Sunday, September 1, 1996

Q&A Pico Iyer: Closet Japanese


Originally appeared in the Boston Book Review.

     "Someone's got to go out there, and give up the easy chair and the two cars  in the  garage,  and actually bring back reports from the world. Otherwise, there'd be no  artists, no newspapers, no  explorers.  Some people are made to stay at home; some are made to wander."
     "And you're one of the ones who are made to wander?"
     "Yeah, I think so. And now  I'm on the  course, it's harder to get out than to just keep going."
     Cuba and the Night

HB: How do you feel about the fact that your books are sometimes listed as fiction, sometimes as nonfiction?

PI: After taking great pains to write a book that does justice to the truth of an occasion, it's distressing to go into a bookstore and find it classified as fiction. But more and more travel writing is dancing on the borders. I noticed, for example, that VS. Naipul's last book came out as nonfiction in England and as fiction in this country. And one never knows how to categorize Bruce Chatwin's books.

HB: Could be the whole classification system is cracking up.

PI: Just at a time when other boundaries are dissolving, too, in a new post-national world where there are no barriers.
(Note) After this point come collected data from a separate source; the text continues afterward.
/-- Write the bytes of this package's memory among those of a masked write. -/
def State.homePuts (s : State) (pa : Nat) (cmp : Bool) : List (Option Byte) → State
  | [] => s
  | b :: t =>
    let s' := match b, s.place pa with
      | some b, .mem c => s.homePut c b cmp
      | _, _ => s
    s'.homePuts (pa + 1) cmp t

/-- A masked write at its home: to this package's L2s, or over Thrumri (R378). -/
def State.homeWrite (s : State) (pa : Nat) (bs : List (Option Byte)) (cmp : Bool) : State :=
  match s.place pa with
  | .remote _ => s.ask ((thrumriParts bs.length).map fun p => ⟨s.pkg.pkgid, pa + p.1, .write ((bs.drop p.1).take p.2) cmp⟩)
  | _ => s.homePuts pa cmp bs

/-- An uncorrectable error appears in bytes of this package's memory, or goes with data that is written back (R225). -/
def State.spoil (s : State) (pas : List Nat) : State :=
  pas.foldl (fun s pa => match s.place pa with
    | .mem c => { s with poison := if s.poison.contains c then s.poison else s.poison ++ [c] }
    | _ => s) s

/-! ### The L1 of a core (R217–R220) -/

/-- Whether a block covers an address. -/
def L1Block.covers (b : L1Block) (a : Nat) : Bool := b.addr ≤ a && a < b.addr + 4 * b.words
/-- Byte index of an address within its 32-byte sector. -/
def sectorByte (a : Nat) : Nat := a % 32

/-- The bytes of a block for which a mask holds, as a masked write from its first byte. -/
def L1Block.masked (b : L1Block) (m : BitVec 32) : List (Option Byte) :=
  (List.range (4 * b.words)).map fun i =>
    if m.getLsbD (sectorByte b.addr + i) then some (b.data.getD i 0) else none

/-- Write the dirty bytes of a block back to their home (R219, R220), errors with them. -/
def State.l1Back (s : State) (core : Nat) (b : L1Block) : State :=
  if b.dirty = 0 then s
  else
    let s := (s.count core 5).homeWrite b.addr (b.masked b.dirty) b.cmp
    s.spoil (((List.range (4 * b.words)).filter fun i => (b.dirty &&& b.bad).getLsbD (sectorByte b.addr + i)).map (b.addr + ·))

/-- A block after its write-back. -/
def L1Block.clean (b : L1Block) : L1Block := if b.dirty = 0 then b else { b with dirty := 0, scope := 5 }

/-- The smallest aligned size that covers every used word of a sector (R218). -/
def spanOf (used : BitVec 8) : Nat :=
  let ws := (List.range 8).filter fun i => used.getLsbD i
  let fits (z : Nat) : Bool := ws.all fun i => i / z == ws.headD 0 / z
  if fits 1 then 1 else if fits 2 then 2 else if fits 4 then 4 else 8

/-- Blocks leave an L1: dirty ones are written back first, and the predictor learns (R217, R218). -/
def State.l1Leave (s : State) (core : Nat) : List L1Block → State
  | [] => s
  | b :: t =>
    let s1 := s.l1Back core b
    let s2 := s1.modCore core fun c =>
      { c with l1 := c.l1.filter (fun x => x.addr != b.addr || x.words != b.words)
               pred := KV.put 8 c.pred b.idx (spanOf b.used) }
    s2.l1Leave core t

/-- Write back the blocks of an L1 for which a test holds; they stay, clean. -/
def State.l1BackWhere (s : State) (core : Nat) (p : L1Block → Bool) : State :=
  let bs := (s.core core).l1
  let s := bs.foldl (fun s b => if p b then s.l1Back core b else s) s
  s.modCore core fun c => { c with l1 := c.l1.map fun b => if p b then b.clean else b }

/-- Words of an L1 (R217). -/
def Core.l1Words (c : Core) : Nat := (c.poolb2 - c.poolb1) * 2048

/-- Blocks to replace, the least recently used first, until `need` words are free. -/
def overflow (cap need : Nat) : List L1Block → List L1Block
  | [] => []
  | b :: t =>
    if ((b :: t).map (·.words)).foldl (· + ·) 0 + need ≤ cap then [] else b :: overflow cap need t

/-- Bring a block of `z` words that covers an address into an L1, empty: what overlaps it leaves, and room is made (log 9). -/
def State.l1Alloc (s : State) (core a idx z : Nat) (cmp : Bool) (first : Bool) : State :=
  let base := a / (4 * z) * (4 * z)
  let new : L1Block :=
    { addr := base, words := z, data := List.replicate (4 * z) 0, valid := 0, dirty := 0, scope := 1, idx := idx, used := 0, cmp := cmp }
  let s := s.l1Leave core ((s.core core).l1.filter fun b => b.addr < base + 4 * z && base < b.addr + 4 * b.words)
  let s := s.l1Leave core (overflow (s.core core).l1Words z (s.core core).l1)
  s.modCore core fun c => { c with l1 := if first then new :: c.l1 else c.l1 ++ [new] }

/-- Ensure that a block of `z` words covers an address. -/
def State.l1Ensure (s : State) (core a idx z : Nat) (cmp first : Bool) : State :=
  if (s.core core).l1.any fun b => b.covers a && b.words == z then s else s.l1Alloc core a idx z cmp first

/-- The words of its sector that an access of `n` bytes touches. -/
def wordsAt (a n : Nat) : BitVec 8 :=
  BitVec.ofNat 8 (((List.range 8).filter fun w => a % 32 / 4 ≤ w && 4 * w < a % 32 + n).foldl (fun m w => m + 2 ^ w) 0)

/-- Whether a block holds some byte of a range. -/
def L1Block.meets (b : L1Block) (a n : Nat) : Bool := b.addr < a + n && a < b.addr + 4 * b.words

/-- Change the blocks over a piece, and make them the most recently used ones. -/
def Core.l1Touch (c : Core) (a n : Nat) (first : Bool) (f : L1Block → L1Block) : Core :=
  let hs := (c.l1.filter (·.meets a n)).map fun b => f { b with used := b.used ||| (wordsAt a n &&& wordsAt b.addr (4 * b.words)) }
  let rest := c.l1.filter fun b => !b.meets a n
  { c with l1 := if first then hs ++ rest else rest ++ hs }

/-- Set one byte of a block. -/
def L1Block.setByte (b : L1Block) (a : Nat) (v : Byte) (dirty : Bool) (cmp : Bool) : L1Block :=
  let m : BitVec 32 := BitVec.ofNat 32 (2 ^ sectorByte a)
  { b with data := b.data.set (a - b.addr) v
           valid := b.valid ||| m
           dirty := if dirty then b.dirty ||| m else b.dirty
           scope := if dirty then 1 else b.scope
           cmp := if dirty then cmp else b.cmp
           bad := b.bad &&& ~~~m }

/-- A byte that an L1 holds valid, or dirty, and whether it holds an error. -/
def Core.l1Byte (c : Core) (a : Nat) (dirty : Bool) : Option (Byte × Bool) :=
  match c.l1.find? (·.covers a) with
  | none => none
  | some b =>
    if (if dirty then b.dirty else b.valid).getLsbD (sectorByte a) then
      (b.data[a - b.addr]?).map fun v => (v, b.bad.getLsbD (sectorByte a)) else none

/-- What a read answers: its bytes, the state, whether it consumed an uncorrectable error. -/
structure Got where
  bytes : List Byte
  st : State
  bad : Bool := false

/-- Cache policies of R242. -/
inductive Policy where
  | def_ | strm | nol1 | last
deriving DecidableEq, Repr

/-- The policy of a CP code. -/
def Policy.ofCode (c : Nat) : Policy :=
  match c with
  | 0 => .def_
  | 1 => .strm
  | 2 => .nol1
  | _ => .last

/-- Pieces of an access of `n` bytes at `a`, divided at every 32-byte boundary (R240): address and length. -/
def pieces : Nat → Nat → Nat → List (Nat × Nat)
  | 0, _, _ => []
  | fuel + 1, a, n =>
    if n = 0 then []
    else
      let k := min n (32 - a % 32)
      (a, k) :: pieces fuel (a + k) (n - k)

/-- The block that serves a piece: the one that holds every byte of it valid (R302). -/
def Core.l1Serves (c : Core) (a n : Nat) : Option L1Block :=
  c.l1.find? fun b => b.covers a && b.covers (a + n - 1) && (List.range n).all fun i => b.valid.getLsbD (sectorByte (a + i))

/-- A miss fills a block of `z` words at a base: the bytes that it does not hold dirty come from their home (R217). -/
def State.l1FillBlock (s : State) (core idx z : Nat) (cmp first : Bool) (base : Nat) : State :=
  let s := if (s.core core).l1.any fun b => b.addr == base && b.words == z then s else s.l1Alloc core base idx z cmp first
  let (bs, s1) := (s.count core 5).homeRead base (4 * z)
  let spoilt := (List.range (4 * z)).filter fun i => s.poisoned (base + i) 1
  let fill (b : L1Block) : L1Block :=
    if b.addr = base && b.words = z then
      let keep (i : Nat) : Bool := b.dirty.getLsbD (sectorByte base + i)
      let m : BitVec 32 := BitVec.ofNat 32 ((2 ^ (4 * z) - 1) * 2 ^ sectorByte base)
      let bad : Nat := (spoilt.filter fun i => !keep i).foldl (fun n i => n + 2 ^ (sectorByte base + i)) 0
      { b with data := (List.range (4 * z)).map fun i => if keep i then b.data.getD i 0 else bs.getD i 0
               valid := b.valid ||| m
               bad := (b.bad &&& b.dirty) ||| BitVec.ofNat 32 bad }
    else b
  s1.modCore core fun c => { c with l1 := c.l1.map fill }

/-- The bases of the blocks of `z` words over a piece. -/
def basesOf (z a n : Nat) : List Nat :=
  (List.range ((a % (4 * z) + n + 4 * z - 1) / (4 * z))).map fun k => a / (4 * z) * (4 * z) + 4 * z * k

/-- The clean bytes of a piece leave an L1, so that no later read of it answers older ones (R301). -/
def Core.l1Refresh (c : Core) (a n : Nat) : Core :=
  let m : BitVec 32 := BitVec.ofNat 32 ((2 ^ n - 1) * 2 ^ sectorByte a)
  { c with l1 := c.l1.map fun b =>
      if b.meets a n && b.addr / 32 == a / 32 then { b with valid := b.valid &&& (b.dirty ||| ~~~m) } else b }

/-- The bytes of a piece from the blocks at the bases given, each filled first (R217, R302). -/
def State.l1Fetch (s : State) (core idx z : Nat) (cmp first : Bool) (a n : Nat) : List Nat → Got
  | [] => ⟨[], s, false⟩
  | base :: t =>
    let s1 := s.l1FillBlock core idx z cmp first base
    let at_ := (List.range n).filter fun i => base ≤ a + i && a + i < base + 4 * z
    let vs := at_.map fun i => ((s1.core core).l1Byte (a + i) false).getD (0, false)
    let s2 := s1.modCore core fun c => c.l1Touch (a + at_.headD 0) at_.length first id
    let r := s2.l1Fetch core idx z cmp first a n t
    ⟨vs.map (·.1) ++ r.bytes, r.st, vs.any (·.2) || r.bad⟩

/-- A piece read at its home by NOL1 or LAST: the core's own dirty bytes over it (R242, R301). -/
def State.l1Direct (s : State) (core : Nat) (pol : Policy) (a n : Nat) : Got :=
  let c := s.core core
  let (bs, s1) := (s.count core 5).homeRead a n
  let own := (List.range n).map fun i => c.l1Byte (a + i) true
  let vs := own.zipIdx.map fun e => (e.1.map (·.1)).getD (bs.getD e.2 0)
  let bad := own.zipIdx.any fun e => match e.1 with
    | some v => v.2
    | none => s.poisoned (a + e.2) 1
  let last (c : Core) : Core :=
    { c with l1 := (c.l1.filter fun b => b.meets a n && b.dirty == 0) ++ c.l1.filter fun b => !(b.meets a n && b.dirty == 0) }
  ⟨vs, s1.modCore core fun c => let c := c.l1Refresh a n
                               if pol == .last then last c else c, bad⟩

/-- One piece read by a core: from the one block that holds it, else from its home with the core's own dirty bytes over it, and
into blocks of the predicted size where the policy caches it (R217, R242, R301, R302). -/
def State.readPiece1 (s : State) (core idx z : Nat) (pol : Policy) (cmp : Bool) (a n : Nat) : Got :=
  let c := s.core core
  if pol == .nol1 || pol == .last || c.l1Words == 0 then s.l1Direct core pol a n
  else
    match (c.l1Serves a n).filter fun b => b.words == z with
    | some b =>
      ⟨(List.range n).map fun i => b.data.getD (a + i - b.addr) 0, s.modCore core fun c => c.l1Touch a n (pol == .strm) id,
        (List.range n).any fun i => b.bad.getLsbD (sectorByte (a + i))⟩
    | none => (s.count core 4).l1Fetch core idx z cmp (pol == .strm) a n (basesOf z a n)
The same is happening in writing. All post-national writing is so ventriloqual, whether it's Ishiguru or Caryl Phillips or even Rushdie. People with many homes can write in many voices and see through many different kinds of eyes. It's a new literary form affecting a new kind of person, I think. Look at Mukerjee: Every one of her stories is from a different nationality.
HB: What made you a traveler and then a travel writer?

PI: I think I had the advantage that more and more people have now of being a traveler, in some sense, at birth. I was born of Indian parents in England. When I was three years old going to the candy store, I walked through a neighborhood where nobody looked quite like me, and the assumptions were different from mine. That was a good qualification for displacement, which is a condition of writing. Everywhere in the world is foreign to me and everywhere a matter for travel writing.

HB: So it was that trip to the candy store that inclined you for a career of travel writing.

PI: Then, when I was seven, we moved to California so I was doubly displaced.

HB: As someone of Indian background with British education living in California, you must have been close to indecipherable.

PI: Quite, falling between all the cracks, which is now is a fairly common condition but at the time seemed unusual. I began going to school by plane, commuting from the age of nine. I'd fly to this Dickensian English boarding school, and come back on vacations to sixties California -- black light, Grateful Dead California -- the kind of disjunction what wasn't conceivable in our parent's generation because planes weren't making that kind of trip.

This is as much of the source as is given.